Flow diagram of study participants. FNA, fine-needle aspiration.

Cytologic and histologic evaluation of thyroid nodules

According to the recommendation of the Korean Thyroid Imaging Reporting and Data System (K-TIRADS)5, all nodules were evaluated by US and FNA was performed for suspicious nodules by experienced physicians. The cytology results were reported using the Bethesda System for Reporting Thyroid Cytopathology26 by an expert pathologist who had more than 10 years of experience at a tertiary hospital. Surgery was performed in patients with Bethesda cytology categories IV, V, and VI. Additionally, patients having nodules with Bethesda cytology categories II or III also underwent surgery if they have large nodule size, simultaneous presence of other nodules confirmed as malignancy, or the presence of compressive symptoms. Noninvasive follicular thyroid neoplasm with papillary-like nuclear features (NIFTP) was defined as a benign lesion.

Ultrasonography examinations

US examinations were performed using high-resolution ultrasound machines (LOGIQ7; GE Healthcare, Milwaukee, WI, USA or Affinity 50G; Philips Healthcare, Bothell, WA, USA). Each system was equipped with a linear, high-frequency transducer (5–14 MHz). After screening patients, we selected the representative images of each thyroid nodules in which the elements constituting TIRADS (composition, echogenicity, shape, margin, echogenic foci) are clearly visible (Supplementary Fig. S1), and saved it as a JPEG file. A square region of interest for each nodule was drawn by an expert radiologist (J.Y.K). After the CAD system calculated the cancer probability, the US images of thyroid nodules were reviewed by 13 physicians.

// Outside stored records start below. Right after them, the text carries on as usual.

theorem SameBlock.settle (l : List Action) (h : SameBlock ln s u) : SameBlock ln (settle l s) (settle l u) := by
  induction l generalizing s u with
  | nil => exact h.setSeq .idle
  | cons a l ih =>
    rw [Machine.settle, Machine.settle]
    split
    · exact ih (h.act a)
    · exact h.setSeq _

theorem SameBlock.resume (l : List Action) (h : SameBlock ln s u) : SameBlock ln (resume l s) (resume l u) := by
  cases l with
  | nil => exact h.setSeq .idle
  | cons a l => exact (h.act a).settle l

theorem SameBlock.view (h : SameBlock ln s u) : u.view = s.view := by
  obtain ⟨ch, rfl⟩ := h
  rfl

theorem SameBlock.issue (l : List Action) (h : SameBlock ln s u) : SameBlock ln (issue l s) (issue l u) := by
  rw [Machine.issue, Machine.issue, h.view]
  split
  · exact h.runActs l
  · exact h.settle l

theorem SameBlock.raise (r : FaultReason) (h : SameBlock ln s u) : SameBlock ln (raise r s) (raise r u) := by
  obtain ⟨ch, rfl⟩ := h
  exact ⟨ch, rfl⟩

theorem SameOutcome.issueRead (acts : Option (List Action)) (h : SameBlock ln s u) :
    SameOutcome ln (issueRead acts s) (issueRead acts u) := by
  cases acts with
  | some l => exact .next (h.issue l)
  | none => exact .fault _

/-! ### The prologue -/

variable {k k' : Host.Outcome State Fault Refusal}

/-- The prologue looks at PINS, fault and sequencer alone (R29, R32, R215). -/
theorem SameOutcome.whenLive (h : SameBlock ln s u) (hk : SameOutcome ln k k') :
    SameOutcome ln (whenLive s k) (whenLive u k') := by
  obtain ⟨ch, rfl⟩ := h
  unfold Machine.whenLive
  dsimp only
  split
  · split
    · exact .fault _
    · split
      · exact .fault _
      · exact hk
  · exact .refused _

theorem SameBlock.inited (h : SameBlock ln s u) : u.inited = s.inited := by
  obtain ⟨ch, rfl⟩ := h
  rfl

theorem SameOutcome.whenInited (h : SameBlock ln s u) (hk : SameOutcome ln k k') :
    SameOutcome ln (whenInited s k) (whenInited u k') := by
  refine .whenLive h ?_
  rw [h.inited]
  split
  · exact hk
  · exact .next (h.raise _)

theorem SameOutcome.whenNotInited (h : SameBlock ln s u) (hk : SameOutcome ln k k') :
    SameOutcome ln (whenNotInited s k) (whenNotInited u k') := by
  refine .whenLive h ?_
  rw [h.inited]
  split
  · exact .next (h.raise _)
  · exact hk

end

/-! ### One instruction, one step -/

/-- An instruction's checks and actions are computed from the block's record; a chip's own row writes a chip. -/
theorem exec_sameOutcome (i : Instr) {ln : Lines} {s u : State} (h : SameBlock ln s u) :
    SameOutcome ln (exec i s) (exec i u) := by
  have h' := h
  obtain ⟨ch, rfl⟩ := h
  cases i
  case init => exact .whenNotInited h' (.next (h'.issue _))
  case setled | setcol => exact .whenInited h' (.issueRead _ h')
  case getcount | shutdown | scanlimit | intensity | clear | setrow | setdigit | setchar =>
    exact .whenInited h' (.next (h'.issue _))
  case illegalZero | illegalHigh => exact .whenLive h' (.next (h'.raise _))
  case shiftout => exact .whenLive h' (.next (h'.issue _))
  case xfer =>
    refine .whenLive h' ?_
    dsimp only
    split
    · exact .next (h'.issue _)
    · exact .refused _
  all_goals exact .next ⟨_, rfl⟩

theorem takeCommand_sameBlock {ln : Lines} {s u : State} (h : SameBlock ln s u) :
    SameBlock ln (takeCommand s) (takeCommand u) := by
  obtain ⟨ch, rfl⟩ := h
  exact ⟨ch, rfl⟩

/-- Which of its cases a step takes is the block's and the host's matter. -/
theorem step_sameOutcome {ln : Lines} {s u : State} (h : SameBlock ln s u) : SameOutcome ln (step s) (step u) := by
  have htake := takeCommand_sameBlock h
  have hresume (l : List Action) := h.resume l
  have hself := h
  obtain ⟨ch, rfl⟩ := h
  rw [step, step, show pendingCommand { s with chain := ch, line := ln } = pendingCommand s from rfl]
  dsimp only
  split
  · exact .fault _
  · split
    · exact .next (hresume _)
    · split
      · exact .next hself
      · split
        · exact exec_sameOutcome _ htake
        · exact .whenLive htake (.next (htake.raise _))

/-- Settles O43: a step from states with the same block gives the same outcome. -/
theorem traceDoesNotDependOnTheChips : Obligations.TraceDoesNotDependOnTheChips := by
  intro s ch ln
  have h := step_sameOutcome (ln := ln) (s := s) ⟨ch, rfl⟩
  generalize step s = x, step { s with chain := ch, line := ln } = y at h ⊢
  cases h with
  | next h => exact h
  | fault r => rfl
  | refused r => rfl

end Sys2Proof.Machine
end

section
/-! SUPPORT. INIT with CS left low: its first write latches whatever the shift registers hold (R252, R256). -/

namespace Sys2Proof.Machine

theorem initRegister_zero {k : Nat} (h : k = 0xF ∨ k = 0x9 ∨ k = 0xC ∨ (1 ≤ k ∧ k ≤ 8)) :
    initRegister k = some 0x00 := by
  rcases h with rfl | rfl | rfl | ⟨h1, h8⟩
  · rfl
  · rfl
  · rfl
  · exact initRegister_row h1 h8

theorem initRegister_unwritten {k : Nat} (h : ¬ (k = 0xF ∨ k = 0x9 ∨ k = 0xC ∨ (1 ≤ k ∧ k ≤ 8))) (hlimit : k ≠ 0xB) :
    initRegister k = none := by
  rw [initRegister, if_neg (by omega), if_neg hlimit, if_neg (by omega), if_neg (by omega), if_neg (by omega)]

/-- Settles O27: INIT's first write, CS high, is an edge and every device latches its stray word; the transfers then
write INIT's registers over it. -/
theorem initWithChipSelectLowLatchesStrayWords : Obligations.InitWithChipSelectLowLatchesStrayWords := by
  intro s n hfresh hpin hline ho
  refine ⟨_, exec_init n hfresh, fun hlen d k c hc => ?_⟩
  have hpos := clampN_pos n
  rw [runActs_init_n _ s hpos] at hlen
  have hclk : ClkLow s := by
    rw [ClkLow, hpin, hline]
    rfl
  have hedge : chainAfter .cs .high s = s.chain.map Chip.latch := by
    rw [chainAfter_csHigh, hpin, hline]
    rfl
  have hd : d < (clampN n).val := hlen ▸ (List.getElem?_eq_some_iff.mp hc).1
  obtain ⟨-, -, -, -, -, hchips⟩ := runActs_init s.cfg.opcodes (clampN n) s hpos
  rw [devReg_eq, (hchips hclk hlen).2 ho, if_pos hd, hedge, chainReg_map_latch k hc, ← devReg_eq]
  by_cases hzero : k = 0xF ∨ k = 0x9 ∨ k = 0xC ∨ (1 ≤ k ∧ k ≤ 8)
  · rw [if_pos hzero, initRegister_zero hzero, Option.some_or]
  rw [if_neg hzero]
  by_cases hlimit : k = 0xB
  · rw [if_pos hlimit, hlimit]
    rfl
  · rw [if_neg hlimit, initRegister_unwritten hzero hlimit, Option.none_or]
    simp only [and_comm, eq_comm]

end Sys2Proof.Machine
end

section
/-! SUPPORT. How many events a command's actions emit (R262), and what they have done to the shadow after k of them
(R257). -/

namespace Sys2Proof.Machine

/-! ### The events of action lists -/

theorem eventsOf_append (l m : List Action) : eventsOf (l ++ m) = eventsOf l ++ eventsOf m := List.filterMap_append

/-- XFER emits `E(N)` events (R127). -/
theorem xferActs_events {n a : Nat} (op d : Byte) (h : a < n) :
    (eventsOf (xferActs n a op d)).length = xferLength n := by
  rw [eventsOf, events_xfer op d h, xferEvents_length]

/-- So does a row: its shadow write emits nothing. -/
theorem rowActs_events (o : Opcodes) {n a : Nat} (r : Nat) (v : Byte) (h : a < n) :
    (eventsOf (rowActs o n a r v)).length = xferLength n := by
  rw [rowActs, eventsOf_silent rfl, xferActs_events _ v h]

theorem rowsActs_events (o : Opcodes) {n a : Nat} (f : Nat → Byte) (m : Nat) (h : a < n) :
    (eventsOf (rowsActs o n a f m)).length = m * xferLength n := by
  induction m with
  | zero => rw [Nat.zero_mul]; rfl
  | succ m ih => rw [rowsActs_succ, eventsOf_append, List.length_append, ih, rowActs_events o m _ h, Nat.succ_mul]

theorem drawActs_events (cfg : Config) (ch : Byte) : eventsOf (drawActs cfg ch) = [] := by
  rw [drawActs]
  split <;> rfl

/-- INIT's events, the same from every state, so read off from one (R141). -/
theorem initActs_events (o : Opcodes) {n : Fin 9} (h : 1 ≤ n.val) : eventsOf (initActs o n) =
    .pinWrite .cs .high :: (List.range n.val).flatMap (initDeviceEvents o n.val) := by
  obtain ⟨-, -, hemitted, -⟩ := runActs_init o n State.reset h
  rw [runActs_emitted, List.append_cancel_right_eq, List.reverse_inj] at hemitted
  exact hemitted

/-- A list under a check emits its events where the check passes and none where it fails. -/
theorem guarded_events {ok : Bool} {P : Prop} [Decidable P] {acts : List Action} {m : Nat} (hok : ok = true ↔ P)
    (h : P → (eventsOf acts).length = m) :
    (eventsOf (if ok then acts else [])).length = if P then m else 0 := by
  by_cases hP : P
  · rw [if_pos (hok.mpr hP), if_pos hP, h hP]
  · rw [if_neg (mt hok.mp hP), if_neg hP]
    rfl

theorem registerActs_events {n : Fin 9} {a : Word} {ok : Bool} {P : Prop} [Decidable P] (adr : BitVec 4) (d : Byte)
    (hok : ok = true ↔ P) :
    (eventsOf (registerActs n a ok adr d)).length = if AddrOk n a ∧ P then xferLength n.val else 0 :=
  guarded_events (by rw [Bool.and_eq_true, validAddr_iff, hok]) fun h => xferActs_events _ d h.1.toNat_lt

theorem ledActs_events {s : State} {a r c : Word} {on : Bool} {acts : List Action}
    (h : ledActs s a r c on = some acts) :
    (eventsOf acts).length = if AddrOk s.n a ∧ IdxOk r ∧ IdxOk c then xferLength s.n.val else 0 := by
  split
  · next hv =>
    obtain ⟨ha, hr, hc⟩ := hv
    cases hread : s.shadow.read (8 * a.toNat + r.toNat) with
    | none =>
      rw [ledActs_unwritten on ha hr hc hread] at h
      cases h
    | some v =>
      rw [ledActs_valid on ha hr hc hread] at h
      rw [← Option.some.inj h, rowActs_events _ _ _ ha.toNat_lt]
  · next hv =>
    rw [ledActs_invalid on hv] at h
    rw [← Option.some.inj h]
    rfl

theorem columnActs_events {s : State} {a c : Word} {v : Byte} {acts : List Action}
    (h : columnActs s a c v = some acts) :
    (eventsOf acts).length = if AddrOk s.n a ∧ IdxOk c then 8 * xferLength s.n.val else 0 := by
  split
  · next hv =>
    obtain ⟨rows, -, rfl⟩ := columnActs_cases hv.1 hv.2 h
    exact rowsActs_events _ _ 8 hv.1.toNat_lt
  · next hv =>
    rw [columnActs_rejected v hv] at h
    rw [← Option.some.inj h]
    rfl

The physicians reviewed the US images twice using the ACR-TIRADS2. First, the US images were provided for 30 s and the physicians scored it without CAD-assistance. Immediately after first scoring, the results of CAD system, representing dichotomized as cancer (1) or benign (0), were provided to the physicians. The physicians re-reviewed the same US image again for 30 s, and re-scored it. All physicians were blinded to the patients’ clinical information and pathology results.

US CAD system

To evaluate malignancy risk, we used our CAD system that had been developed using a deep CNN model. The detailed development protocol of the US CAD system has been published previously17. Briefly, the algorithm was trained using 13,560 US images of thyroid nodules that were either surgically or cytologically proven as benign or malignant. For internal and external validation tests, surgically confirmed thyroid nodules were obtained from three tertiary hospitals and the tests verified that the diagnostic performance of the CAD system was comparable or higher than that of expert radiologists. Once a US image is input into the CAD system, the results are presented as cancer probabilities (%), and the images are also classified as malignant or benign, with a cut-off value of a 50% probability of malignancy.

Statistical analysis

Data are described as the mean ± standard deviation for continuous variables, and as numbers (percentages) for categorical variables. To compare mean values between the two groups, the Student t test was used for continuous variables, and the chi-square test was used for categorical variables. To assess the diagnostic performance of the CAD system and physicians, receiver operating characteristic curves were constructed and the area under the curve (AUC) was calculated. The cut-off value of ACR-TIRADS was determined using the Youden index, and TR4 was used as the cut-off to calculate the sensitivity, specificity, positive predictive value (PPV), negative predictive value (NPV), and accuracy of physicians. To compare diagnostic performance between the CAD system and physicians, the mean accuracy, sensitivity, and specificity of physicians were compared to those of the CAD system using the binominal test. The statistical analysis was performed using STATA version 13.1 (StataCorp, College Station, TX, USA), and p-values < 0.05 were considered to indicate statistical significance for all tests.